SOM神经网络图像分类tensorflow实现

自组织映射(Self-organizing Maps,SOM)算法是一种无监督学习方法,具有良好的自组织、可视化等特性,已经得到了广泛的应用和研究。具体原理参照这篇博客【机器学习笔记】自组织映射网络(SOM)

最近想用SOM算法对图像进行分类,然后尝试了一下。

1.数据集

百度图片爬取了三种植物的图片,剔除掉格式不正确的,剩下玫瑰153张、桃花157张、向日葵159张(训练集和测试集一样)。爬虫代码可以参考:我的另一篇博客
在这里插入图片描述

2.SOM tensorflow实现

参考原始代码Self-Organizing Maps with Google’s TensorFlow

3.图片预处理

filename: image.py

from PIL import Image
import os
import numpy as np


def img_process(file,size):
    img = Image.open(file)
    img_r1 = img.resize((size,size))
    arr = np.asarray(img_r1)/127.5
    arr -= 1.0
    if arr.shape!=(size,size,3):
        return False
    # print(arr.shape)

    return np.reshape(arr,(-1,))


def pretreat(path,mode='train',size=224):

    train_data = []
    filename_data = []
    for parent,diranmes,filenames in os.walk(path):
        for filename in filenames:
            # os.rename(os.path.join(parent,filename),os.path.join(parent,os.path.split(parent)[-1]+filename))
            try:
                full_filename = os.path.join(parent,filename)
                img_data = img_process(full_filename,size)
                if img_data is not False:
                    train_data.append(img_data)
                if mode == 'test':
                    filename_data.append(full_filename)
            except Exception as e:
                print(e)
    if mode == 'train':
        np.random.shuffle(train_data)
        return np.array(train_data)
    elif mode == 'test':
        return np.array(train_data),filename_data
    else:
        raise Exception('no mode name {}'.format(mode))

1.将图片resize成(224,224,3)
2.将图reshape成(150528)

这样一来,每张图片就被压缩成了一个150528维的向量,丢进SOM分类器,进行分类训练。

4.训练

filename:main.py

from image import pretreat
import numpy as np
data_dim = 150528
def train():

    features = pretreat(r'flower')
    som = SOM(1, 3,data_dim, n_iterations=1000, alpha=0.1)
    som.train(features)
    som.save_weights('weights.npy')
    
def predict():

    features, name_data = pretreat(r'flower', mode='test')  #这里测试集和训练集一样
    som = SOM(1, 3, data_dim, n_iterations=1000, alpha=0.1)
    som.load_weights('weights.npy')
    results = som.predict(features)
    print(som.evaluate(name_data, results, ["桃花", "向日葵", "玫瑰"]))

迭代1000轮训练后,预测结果如下:
SOM神经网络图像分类tensorflow实现_第1张图片
从训练结果可以看出,聚类效果并不好。
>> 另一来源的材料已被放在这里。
-- ==== Sys2Proof/WellFormed.lean ====
section
/-!
DEFINITION. Well-formed instructions: those whose word is the canonical encoding (spec/30_encoding.md R79).

A field cannot be out of range, because its type is its width (R77: every register number and immediate is legal). What is
left to check is R79's distinction: "the printed patterns are the canonical encodings and the only ones an assembler emits;
the others are aliases". An alias is decoded and runs like its canonical instruction; it is only not well formed.
-/

namespace Sys2Proof

/-- The instruction's word is its canonical encoding: the bits the decoder ignores are 0 (R79). -/
def Instr.wellFormed : Instr → Bool
  | .cls ignored => ignored == 0
  | .ret ignored => ignored == 0
  | .seReg _ _ ignored => ignored == 0
  | .sneReg _ _ ignored => ignored == 0
  | .jp _ => true
  | .call _ => true
  | .seImm _ _ => true
  | .sneImm _ _ => true
  | .ldImm _ _ => true
  | .addImm _ _ => true
  | .ldReg _ _ => true
  | .orReg _ _ => true
  | .andReg _ _ => true
  | .xorReg _ _ => true
  | .addReg _ _ => true
  | .sub _ _ => true
  | .shr _ _ => true
  | .subn _ _ => true
  | .shl _ _ => true
  | .ldI _ => true
  | .jpV0 _ => true
  | .rnd _ _ => true
  | .drw _ _ _ => true
  | .addI _ => true
  | .ldFont _ => true
  | .store _ => true
  | .load _ => true
  | .ldKey _ => true
  | .ldFromDt _ => true
  | .ldDt _ => true
  | .ldSt _ => true
  | .sknp _ => true
  | .skp _ => true

/-- The canonical instruction that an alias runs as (R79); a canonical instruction is its own. -/
def Instr.canonical : Instr → Instr
  | .cls _ => .cls 0
  | .ret _ => .ret 0
  | .seReg x y _ => .seReg x y 0
  | .sneReg x y _ => .sneReg x y 0
  | .jp nnn => .jp nnn
  | .call nnn => .call nnn
  | .seImm x nn => .seImm x nn
  | .sneImm x nn => .sneImm x nn
  | .ldImm x nn => .ldImm x nn
  | .addImm x nn => .addImm x nn
  | .ldReg x y => .ldReg x y
  | .orReg x y => .orReg x y
  | .andReg x y => .andReg x y
  | .xorReg x y => .xorReg x y
  | .addReg x y => .addReg x y
  | .sub x y => .sub x y
  | .shr x y => .shr x y
  | .subn x y => .subn x y
  | .shl x y => .shl x y
  | .ldI nnn => .ldI nnn
  | .jpV0 nnn => .jpV0 nnn
  | .rnd x nn => .rnd x nn
  | .drw x y n => .drw x y n
  | .addI x => .addI x
  | .ldFont x => .ldFont x
  | .store x => .store x
  | .load x => .load x
  | .ldKey x => .ldKey x
  | .ldFromDt x => .ldFromDt x
  | .ldDt x => .ldDt x
  | .ldSt x => .ldSt x
  | .sknp x => .sknp x
  | .skp x => .skp x

end Sys2Proof
end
应该是样本太少,而特征又稀疏(由像素点直接组成的特征)。
优化方案:
1.增加大量训练样本。
2.用CNN对图像进行特征提取。

事实上,如果选择方案一,则需要的样本可能是无穷大。那么,果断选择方案二。

VGG16特征提取。

下载vgg16的imgnet预训练参数,选择不带dense层的。因为如果带dense层会造成问题。若待分类样本在imgnet的1000个分类中,则结果就是vgg16的预测结果,可以直接选取最大值得index得到分类结果,聚类就显得毫无意义;若待分类样本不在这1000个分类中,则dense后的结果会有偏差。
参数下载地址(https://github.com/fchollet/deep-learning-models)
下载后模型默认保存在C盘的用户的.keras文件加下,例如weights_path = r'C:/Users/admin/.keras/models/'
filename: features.py

from vgg16 import VGG16
weights_path = r'C:/Users/admin/.keras/models/'


def get_feature(x):

    model = VGG16()
    model.load_weights(weights_path + 'vgg16_weights_tf_dim_ordering_tf_kernels_notop.h5')
    features = model.predict(x, batch_size=32, verbose=1)
    K.clear_session()
	return features

filename:vgg16.py

from keras.models import Model
from keras.layers import Flatten
from keras.layers import Input
from keras.layers import Conv2D
from keras.layers import MaxPooling2D


def VGG16():

    input_shape = (224,224,3)
    img_input = Input(shape=input_shape)
    x = Conv2D(64, (3, 3), activation='relu', padding='same', name='block1_conv1')(img_input)
    x = Conv2D(64, (3, 3), activation='relu', padding='same', name='block1_conv2')(x)
    x = MaxPooling2D((2, 2), strides=(2, 2), name='block1_pool')(x)

    # Block 2
    x = Conv2D(128, (3, 3), activation='relu', padding='same', name='block2_conv1')(x)
    x = Conv2D(128, (3, 3), activation='relu', padding='same', name='block2_conv2')(x)
    x = MaxPooling2D((2, 2), strides=(2, 2), name='block2_pool')(x)

    # Block 3
    x = Conv2D(256, (3, 3), activation='relu', padding='same', name='block3_conv1')(x)
    x = Conv2D(256, (3, 3), activation='relu', padding='same', name='block3_conv2')(x)
    x = Conv2D(256, (3, 3), activation='relu', padding='same', name='block3_conv3')(x)
    x = MaxPooling2D((2, 2), strides=(2, 2), name='block3_pool')(x)

    # Block 4
    x = Conv2D(512, (3, 3), activation='relu', padding='same', name='block4_conv1')(x)
    x = Conv2D(512, (3, 3), activation='relu', padding='same', name='block4_conv2')(x)
    x = Conv2D(512, (3, 3), activation='relu', padding='same', name='block4_conv3')(x)
    x = MaxPooling2D((2, 2), strides=(2, 2), name='block4_pool')(x)

    # Block 5
    x = Conv2D(512, (3, 3), activation='relu', padding='same', name='block5_conv1')(x)
    x = Conv2D(512, (3, 3), activation='relu', padding='same', name='block5_conv2')(x)
    x = Conv2D(512, (3, 3), activation='relu', padding='same', name='block5_conv3')(x)
    x = MaxPooling2D((2, 2), strides=(2, 2), name='block5_pool')(x)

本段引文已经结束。